Are you alright? I hear. He is young. He is somewhat slight with blonde hair. He is the type you do not notice, not in a crowd, nowhere.

I'm just trying to wake up my friend.

He slams me against the wall. He puts his hand under my skirt and his finger is inside of me and he is hard against my leg. I struggle against him and then it is the blackest part, the part that does not see. Blood is on his finger from the inside of me but it is also his blood, too, and the dark pounding comes until he falls, I don't remember so cannot tell you what I did to him and yet he somehow gets away . 

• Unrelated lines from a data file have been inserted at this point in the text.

-- ==== Sys2Proof/Machine/Loop.lean ====
section
/-!
DEFINITION. The loop engine of 10_loop_engine.md: contexts, their runs in binary32, supervision and
faults, modes and promotion, injection, coefficient scrub and seal.
-/

namespace Sys2Proof.Machine

-- Row sums (R238)

/-- One group of columns as a fused multiply-add chain from +0.0. -/
def fmaChain (l : List (Word × Word)) : Word := l.foldl (fun a x => Fp.fma x.1 x.2 a) (Fp.zero false)

/-- Groups of 8 consecutive elements, the last possibly shorter. -/
def groups8 {α : Type} : Nat → List α → List (List α)
  | 0, _ => []
  | n + 1, l => if l.isEmpty then [] else l.take 8 :: groups8 n (l.drop 8)

/-- Neighbours added in pairs, one without a partner passed on. -/
def pairUp : List Word → List Word
  | a :: b :: t => Fp.add a b :: pairUp t
  | l => l

/-- The pairwise tree over group sums. -/
def treeSum : Nat → List Word → Word
  | 0, l => l.headD (Fp.zero false)
  | n + 1, l => match l with
    | [] => Fp.zero false
    | [x] => x
    | _ => treeSum n (pairUp l)

/-- One row sum. -/
def rowSum (coef vals : List Word) : Word :=
  let gs := (groups8 (coef.length / 8 + 1) (coef.zip vals)).map fmaChain
  treeSum gs.length gs

/-- Sizes of a context: n_x, n_y, n_u, n_w, tones (R240). -/
structure CtxDim where
  x : Nat
  y : Nat
  u : Nat
  w : Nat
  tones : Nat
deriving DecidableEq, Repr

namespace CtxDim

def m1 (d : CtxDim) : Nat := d.y * (d.x + d.u)
def m2 (d : CtxDim) : Nat := d.x * d.y
def m3 (d : CtxDim) : Nat := d.u * (d.x + d.w)
def m4 (d : CtxDim) : Nat := d.x * (d.x + d.u)

/-- cost_c of R248. -/
def cost (d : CtxDim) : Nat := 26 + (d.m1 + 511) / 512 + (d.m2 + 511) / 512 + (d.m3 + 511) / 512 + (d.m4 + 511) / 512

-- First words of the matrices in the block (R239)
def oC (_ : CtxDim) : Nat := 16
def oD (d : CtxDim) : Nat := 16 + d.y * d.x
def oL (d : CtxDim) : Nat := 16 + d.m1
def oK (d : CtxDim) : Nat := d.oL + d.m2
def oF (d : CtxDim) : Nat := d.oK + d.u * d.x
def oA (d : CtxDim) : Nat := d.oK + d.m3
def oB (d : CtxDim) : Nat := d.oA + d.x * d.x
def oX0 (d : CtxDim) : Nat := d.oA + d.m4
def oU0 (d : CtxDim) : Nat := d.oX0 + d.x
def oTone (d : CtxDim) : Nat := d.oU0 + d.u

/-- Sizes within the bounds of R237 and R240. -/
def clamp (d : CtxDim) : CtxDim := ⟨max 1 (min 32 d.x), min 16 d.y, max 1 (min 16 d.u), min 8 d.w, min 16 d.tones⟩

end CtxDim

/-- Bits of word o of a block that its header's fields use; the words after the header are used whole (R240). -/
def headerMask (o : Nat) : Word :=
  if o = 0 then 0xFFFFFFF0#32 else if o = 3 then 0x001FFFFF#32 else if 4 ≤ o ∧ o < 16 then 0#32 else 0xFFFFFFFF#32

-- The sine of the injection generators (R265)

/-- sin(2πi/4096) for i up to 1,024, in units of 2^-40: the Taylor series to the 13th power. -/
def sineQuarter (i : Nat) : Int :=
  let x : Int := (i : Int) * 6908435304716 / 4096
  let q : Int := x * x / 2 ^ 40
  let step := fun (acc d : Int) => 2 ^ 40 - q * acc / (d * 2 ^ 40)
  x * [156, 110, 72, 42, 20, 6].foldl step (2 ^ 40) / 2 ^ 40

/-- sin(2πi/4096) in units of 2^-40. -/
def sineExact (i : Nat) : Int :=
  let r := i % 2048
  let v := sineQuarter (if r ≤ 1024 then r else 2048 - r)
  if i % 4096 < 2048 then v else -v

/-- Entry i of the sine table: some datum within 1.5 × 10^−6 of the sine, which keeps the interpolated sine
within the error R265 bounds (DESIGN CHOICE, log entry 26). -/
def sinePoint (i : Nat) : Word :=
  let w := Config.sinePoint i
  let e := sineExact i
  if Fp.isFinite w ∧ (Fp.units w - e * 2 ^ 109).natAbs * 10 ^ 7 ≤ 15 * 2 ^ 149 then w else Fp.ofInt e (-40)

/-- The sine of a phase word in units of 2^-32 cycle: the table with linear interpolation (R265). -/
def sineOf (p : Nat) : Word :=
  let i := p / 2 ^ 20 % 4096
  let a := sinePoint i
  Fp.fma (Fp.sub (sinePoint ((i + 1) % 4096)) a) (Fp.ofNat (p % 2 ^ 20) (-20)) a

namespace State

def ctxDeclared (s : State) (c : Nat) : Bool := s.flag F.CTX_COEF.LENGTH c
def ctxs192 (s : State) : List Nat := (List.range 192).filter s.ctxDeclared
def ctxModeOf (s : State) (c : Nat) : Nat := s.get F.CTX_CTRL.MODE c
def ctxFaulted (s : State) (c : Nat) : Bool := s.flag F.CTX_STATUS.FAULTED c
def ctxSealed (s : State) (c : Nat) : Bool := s.flag F.CTX_STATUS.SEALED c

/-- Address of word o of a context's coefficient block (R239). -/
def coefAddr (s : State) (c o : Nat) : Nat := 0x100000 + 64 * s.get F.CTX_COEF.BASE c + 4 * o
def coef (s : State) (c o : Nat) : Word := s.reg (s.coefAddr c o)
def coefs (s : State) (c o n : Nat) : List Word := (List.range n).map fun j => s.coef c (o + j)

/-- The sizes as the header's fields state them (R240). -/
def header (s : State) (c : Nat) : CtxDim :=
  let h := (s.coef c 0).toNat
  ⟨bits h 23 18, bits h 17 13, bits h 12 8, bits h 7 4, bits (s.coef c 3).toNat 20 16⟩

/-- The sizes of a context: its header's, held to the bounds of R237, which a block written by management
may leave (DESIGN CHOICE, log entry 109). -/
def dim (s : State) (c : Nat) : CtxDim := (s.header c).clamp

/-- The reserved words and bits of a context's header hold 0 (R240). -/
def clearHeader (s : State) (c : Nat) : State :=
  s.each (List.range 16) fun s o => s.setReg (s.coefAddr c o) (s.coef c o &&& headerMask o)

/-- Element j of a list of table indices, two to a word (R271). -/
def idx (s : State) (even odd : Field) (c j : Nat) : Nat := if j % 2 = 0 then s.get even c (j / 2) else s.get odd c (j / 2)
def inIdx (s : State) (c j : Nat) : Nat := s.idx F.CTX_IN.INDEX_EVEN F.CTX_IN.INDEX_ODD c j
def outIdx (s : State) (c j : Nat) : Nat := s.idx F.CTX_OUT.INDEX_EVEN F.CTX_OUT.INDEX_ODD c j
def ffIdx (s : State) (c j : Nat) : Nat := s.idx F.CTX_FF.INDEX_EVEN F.CTX_FF.INDEX_ODD c j
def feIdx (s : State) (c j : Nat) : Nat := s.idx F.CTX_FE_SIG.INDEX_EVEN F.CTX_FE_SIG.INDEX_ODD c j
def outs (s : State) (c : Nat) : List Nat := (List.range (s.dim c).u).map (s.outIdx c)

/-- FE_TIME_j (R260). -/
def feTime (s : State) (c j : Nat) : Nat :=
  s.get (match j % 4 with
    | 0 => F.CTX_FE_TIME.FE_TIME_0
    | 1 => F.CTX_FE_TIME.FE_TIME_1
    | 2 => F.CTX_FE_TIME.FE_TIME_2
    | _ => F.CTX_FE_TIME.FE_TIME_3) c (j / 4)

/-- Kind of a signal-table entry (R242). -/
def sigKind (s : State) (i : Nat) : Nat := s.get F.SIG_PROD.KIND i

/-- What a context reads of an entry: an entry of kind NONE reads 0.0 (R242, R244). -/
def view (s : State) (i : Nat) : Word := if s.sigKind i = 0 then Fp.zero false else s.sig i

def setOutsOk (s : State) (c : Nat) (ok : Bool) : State := s.each (s.outs c) fun s i => s.setSigOk i ok

/-- The entries a context writes: of kind CONTEXT while it is LIVE, of kind SHADOW while it is SHADOW (R242, R253). -/
def writes (s : State) (c i : Nat) : Bool := decide (s.sigKind i = if s.ctxModeOf c = 2 then 5 else 4)

/-- The SHADOW entries of a context become valid or invalid (R242). -/
def setShadowOk (s : State) (c : Nat) (ok : Bool) : State :=
  s.each ((s.outs c).filter fun i => s.sigKind i = 5) fun s i => s.setSigOk i ok

/-- Some arm of ARM_MASK is deblocked (R252, R257). -/
def ctxArmed (s : State) (c : Nat) : Bool := (List.range 16).any fun a => s.bit F.CTX_ARMS.ARM_MASK a c && (s.arm a).deblocked

/-- The partner of a SHADOW context (R253). -/
def partner (s : State) (c : Nat) : Option Nat :=
  let p := s.get F.CTX_CTRL.CMP_CTX c
  if p < 192 ∧ s.ctxDeclared p then some p else none

-- Injection (R264 to R266)

/-- An injection that is armed or runs ends, with the reason END (R266). -/
def injEnd (s : State) (c reason : Nat) : State :=
  let st := s.get F.CTX_INJ_STATUS.STATE c
  if st = 1 ∨ st = 2 then (s.set F.CTX_INJ_STATUS.STATE 3 c).set F.CTX_INJ_STATUS.END reason c else s

/-- A start of the generator at its first run in or after tick at_: none where it is refused (R266). -/
def injStart (s : State) (c at_ : Nat) : Option State :=
  let lc := s.get F.LC_STATE.STATE
  let m := s.ctxModeOf c
  let st := s.get F.CTX_INJ_STATUS.STATE c
  if !s.ctxDeclared c || s.ctxFaulted c || st = 1 || st = 2
      || !(m = 1 && (lc = 2 || lc = 4) || m = 2 && (lc = 2 || lc = 3 || lc = 4)) then none
  else
    let s := ((s.set F.CTX_INJ_STATUS.STATE 1 c).set F.CTX_INJ_STATUS.END 0 c).set F.CTX_INJ_STATUS.POSITION 0 c
    some (s.setCtx c { s.ctx c with injAt := at_, injM := 0, injPhi := 0, injOmega := s.get F.CTX_INJ_F0.VALUE c
                                    prbs := 0x7FFF, prbsRuns := 0 })

/-- A stop: with no injection armed or running it sets ALREADY_DONE (R266). -/
def injStop (s : State) (c : Nat) : State :=
  let st := s.get F.CTX_INJ_STATUS.STATE c
  if st = 1 ∨ st = 2 then s.injEnd c 2 else s.setB F.CTX_INJ_STATUS.ALREADY_DONE true c

/-- g_m of the run (R265). -/
def injValue (s : State) (c : Nat) : Word :=
  let x := s.ctx c
  let d := s.dim c
  let amp := s.reg (F.CTX_INJ_AMP.VALUE.addr c)
  match s.get F.CTX_INJ_CTRL.TYPE c with
  | 1 => amp
  | 2 => if x.prbs / 2 ^ 14 % 2 = 1 then amp else Fp.negate amp
  | 3 => Fp.mul amp (sineOf x.injPhi)
  | 4 => ((List.range d.tones).map fun i =>
      let fw := (s.coef c (d.oTone + 3 * i)).toNat
      let ph := (s.coef c (d.oTone + 3 * i + 2)).toNat
      Fp.mul (s.coef c (d.oTone + 3 * i + 1)) (sineOf (ph + x.injM * fw))).foldl Fp.add (Fp.zero false)
  | _ => Fp.zero false

/-- The register of x^15 + x^14 + 1 advanced by one (R265). -/
def prbsNext (r : Nat) : Nat := (2 * r + (r / 2 ^ 14 + r / 2 ^ 13) % 2) % 2 ^ 15

/-- The generator after a committed run: m, φ, ω and the register move on; DURATION runs end it (R265, R266). -/
def injAdvance (s : State) (c : Nat) : State :=
  let x := s.ctx c
  let dur := s.get F.CTX_INJ_CTRL.DURATION c
  let f0 : Int := s.get F.CTX_INJ_F0.VALUE c
  let f1 : Int := s.get F.CTX_INJ_F1.VALUE c
  let held := x.prbsRuns + 1
  let turn := decide (s.get F.CTX_INJ_CTRL.PRBS_HOLD c ≤ held)
  let s := s.set F.CTX_INJ_STATUS.POSITION x.injM c
  let s := s.setCtx c { x with
    injM := x.injM + 1, injPhi := (x.injPhi + x.injOmega) % 2 ^ 32
    injOmega := ofSigned 32 ((x.injOmega : Int) + Fp.roundDivEven (f1 - f0) (max 1 dur))
    prbs := if turn then prbsNext x.prbs else x.prbs, prbsRuns := if turn then 0 else held }
  if dur ≤ x.injM + 1 then (s.set F.CTX_INJ_STATUS.STATE 3 c).set F.CTX_INJ_STATUS.END 1 c else s

-- Modes (R252, R255, R261, R262)

/-- The comparison window of a context restarts, as partner and as shadow (R254). -/
def cmpRestart (s : State) (c : Nat) : State :=
  s.each (s.ctxs192.filter fun b => b = c || s.partner b = some c) fun s b =>
    s.setCtx b { s.ctx b with cmpRuns := 0, cmpMax := 0, cmpSum := 0 }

Wendell's apartment is full of German cockroaches you cannot kill because they live in the pipes so cope and laugh about it. It's like you're giving them sanctuary. Maybe you'll get canonized after the war. I pulled my pants down once and sat on the toilet and a roach jumped onto my thigh -- it gets that bad. 

I start to drive, hoping to find him so I can finish him off. I circle the block and surrounding streets then give up and drive toward the bridge but then I think Jesus, what a lame way to die. I'm going home. I drive out of the city and into the country and I jump the gate because the lock is unbearable when you have started to shake like that and I go inside and I wake up underneath the covers in my jacket and my skirt.